Start of Block
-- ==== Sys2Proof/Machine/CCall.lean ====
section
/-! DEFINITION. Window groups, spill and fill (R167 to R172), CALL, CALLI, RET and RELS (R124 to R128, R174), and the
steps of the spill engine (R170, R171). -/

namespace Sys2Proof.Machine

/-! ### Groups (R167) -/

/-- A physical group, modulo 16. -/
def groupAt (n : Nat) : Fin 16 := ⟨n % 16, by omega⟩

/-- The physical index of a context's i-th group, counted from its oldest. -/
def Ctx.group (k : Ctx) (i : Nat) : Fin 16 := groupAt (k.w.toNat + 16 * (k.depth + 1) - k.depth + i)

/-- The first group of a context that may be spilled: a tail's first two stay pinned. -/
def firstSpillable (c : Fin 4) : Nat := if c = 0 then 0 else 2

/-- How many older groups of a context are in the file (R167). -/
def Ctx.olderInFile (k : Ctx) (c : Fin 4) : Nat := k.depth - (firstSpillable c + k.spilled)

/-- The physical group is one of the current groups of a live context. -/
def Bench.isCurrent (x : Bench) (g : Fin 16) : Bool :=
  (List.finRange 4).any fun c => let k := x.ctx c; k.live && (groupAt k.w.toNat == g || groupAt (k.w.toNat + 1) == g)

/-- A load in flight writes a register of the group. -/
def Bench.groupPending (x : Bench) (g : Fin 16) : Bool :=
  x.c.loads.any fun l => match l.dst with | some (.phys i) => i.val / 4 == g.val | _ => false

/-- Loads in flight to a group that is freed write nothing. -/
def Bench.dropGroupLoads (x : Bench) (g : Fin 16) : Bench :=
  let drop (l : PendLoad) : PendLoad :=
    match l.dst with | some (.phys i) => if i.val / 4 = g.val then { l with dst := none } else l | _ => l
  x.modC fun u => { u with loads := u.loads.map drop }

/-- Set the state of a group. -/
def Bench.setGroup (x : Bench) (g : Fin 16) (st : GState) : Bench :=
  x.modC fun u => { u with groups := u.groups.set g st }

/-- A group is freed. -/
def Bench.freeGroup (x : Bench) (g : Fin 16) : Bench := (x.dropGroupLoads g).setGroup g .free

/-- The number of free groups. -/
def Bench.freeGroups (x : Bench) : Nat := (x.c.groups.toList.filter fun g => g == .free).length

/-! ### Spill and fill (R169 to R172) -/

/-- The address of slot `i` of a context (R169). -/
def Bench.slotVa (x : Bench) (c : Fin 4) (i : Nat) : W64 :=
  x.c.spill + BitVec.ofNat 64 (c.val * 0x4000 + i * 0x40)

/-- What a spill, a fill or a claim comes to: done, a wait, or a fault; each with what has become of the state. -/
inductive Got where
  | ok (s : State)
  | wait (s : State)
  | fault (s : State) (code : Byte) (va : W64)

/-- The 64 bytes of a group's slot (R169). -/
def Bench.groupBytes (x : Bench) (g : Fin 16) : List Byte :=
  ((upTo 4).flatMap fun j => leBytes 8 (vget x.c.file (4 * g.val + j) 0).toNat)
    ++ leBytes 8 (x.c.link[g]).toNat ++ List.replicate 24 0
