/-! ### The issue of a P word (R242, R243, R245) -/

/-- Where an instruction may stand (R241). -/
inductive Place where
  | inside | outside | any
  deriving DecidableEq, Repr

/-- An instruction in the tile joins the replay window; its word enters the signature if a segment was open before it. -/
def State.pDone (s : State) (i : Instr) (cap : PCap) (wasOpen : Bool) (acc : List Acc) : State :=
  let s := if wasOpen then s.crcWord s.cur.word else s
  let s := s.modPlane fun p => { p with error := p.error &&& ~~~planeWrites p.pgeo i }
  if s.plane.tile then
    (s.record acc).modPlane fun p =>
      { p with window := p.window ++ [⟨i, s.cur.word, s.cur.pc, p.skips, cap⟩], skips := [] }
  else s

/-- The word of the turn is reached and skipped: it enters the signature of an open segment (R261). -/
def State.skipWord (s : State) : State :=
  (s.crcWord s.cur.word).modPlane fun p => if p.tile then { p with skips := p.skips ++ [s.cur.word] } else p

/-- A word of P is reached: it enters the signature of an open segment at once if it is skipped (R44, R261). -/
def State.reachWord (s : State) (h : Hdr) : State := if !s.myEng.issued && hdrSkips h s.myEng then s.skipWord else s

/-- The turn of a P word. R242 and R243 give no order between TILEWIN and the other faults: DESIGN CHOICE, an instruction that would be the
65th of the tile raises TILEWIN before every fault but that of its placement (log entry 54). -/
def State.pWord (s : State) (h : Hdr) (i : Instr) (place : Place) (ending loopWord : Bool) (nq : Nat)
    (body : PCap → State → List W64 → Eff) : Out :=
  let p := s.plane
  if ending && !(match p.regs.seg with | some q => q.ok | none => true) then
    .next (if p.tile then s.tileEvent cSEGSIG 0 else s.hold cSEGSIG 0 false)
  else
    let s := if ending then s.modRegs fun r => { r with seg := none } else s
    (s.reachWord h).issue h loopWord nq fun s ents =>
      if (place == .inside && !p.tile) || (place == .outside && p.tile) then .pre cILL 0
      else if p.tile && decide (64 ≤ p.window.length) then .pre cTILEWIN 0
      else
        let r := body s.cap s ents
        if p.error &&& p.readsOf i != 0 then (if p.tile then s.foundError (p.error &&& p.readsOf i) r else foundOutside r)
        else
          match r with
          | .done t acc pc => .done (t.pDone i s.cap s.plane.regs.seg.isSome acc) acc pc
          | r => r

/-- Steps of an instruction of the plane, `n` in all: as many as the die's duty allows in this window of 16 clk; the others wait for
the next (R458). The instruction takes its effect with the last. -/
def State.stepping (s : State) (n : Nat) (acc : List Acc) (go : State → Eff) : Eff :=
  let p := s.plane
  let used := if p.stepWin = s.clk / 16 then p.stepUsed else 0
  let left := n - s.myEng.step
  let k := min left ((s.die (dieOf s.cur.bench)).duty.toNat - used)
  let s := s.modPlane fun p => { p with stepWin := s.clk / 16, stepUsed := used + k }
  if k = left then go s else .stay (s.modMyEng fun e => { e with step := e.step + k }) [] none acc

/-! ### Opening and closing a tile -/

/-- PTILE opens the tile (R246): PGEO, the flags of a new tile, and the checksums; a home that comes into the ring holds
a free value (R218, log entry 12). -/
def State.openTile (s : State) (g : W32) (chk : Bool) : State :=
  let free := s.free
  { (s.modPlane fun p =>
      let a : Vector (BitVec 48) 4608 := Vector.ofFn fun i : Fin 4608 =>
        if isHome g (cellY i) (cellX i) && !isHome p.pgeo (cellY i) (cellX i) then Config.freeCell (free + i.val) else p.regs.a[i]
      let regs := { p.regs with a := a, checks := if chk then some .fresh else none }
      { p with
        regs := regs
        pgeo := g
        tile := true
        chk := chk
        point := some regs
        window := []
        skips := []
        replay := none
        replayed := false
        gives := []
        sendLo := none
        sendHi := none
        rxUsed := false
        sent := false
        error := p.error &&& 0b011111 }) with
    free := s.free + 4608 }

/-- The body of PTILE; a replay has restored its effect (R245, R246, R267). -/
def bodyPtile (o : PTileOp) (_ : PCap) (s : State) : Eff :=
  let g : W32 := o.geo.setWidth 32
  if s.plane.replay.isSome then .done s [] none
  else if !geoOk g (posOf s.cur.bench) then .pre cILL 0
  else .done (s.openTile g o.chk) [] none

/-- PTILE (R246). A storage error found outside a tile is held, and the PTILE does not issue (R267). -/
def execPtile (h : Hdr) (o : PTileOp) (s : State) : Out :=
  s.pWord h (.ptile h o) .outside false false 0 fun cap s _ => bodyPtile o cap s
End of Block
● **Task to complete**: Find the string "stepWin" in the listing and copy every line in which it occurs.

● **Exercise solution**:
  let used := if p.stepWin = s.clk / 16 then p.stepUsed else 0
  let s := s.modPlane fun p => { p with stepWin := s.clk / 16, stepUsed := used + k }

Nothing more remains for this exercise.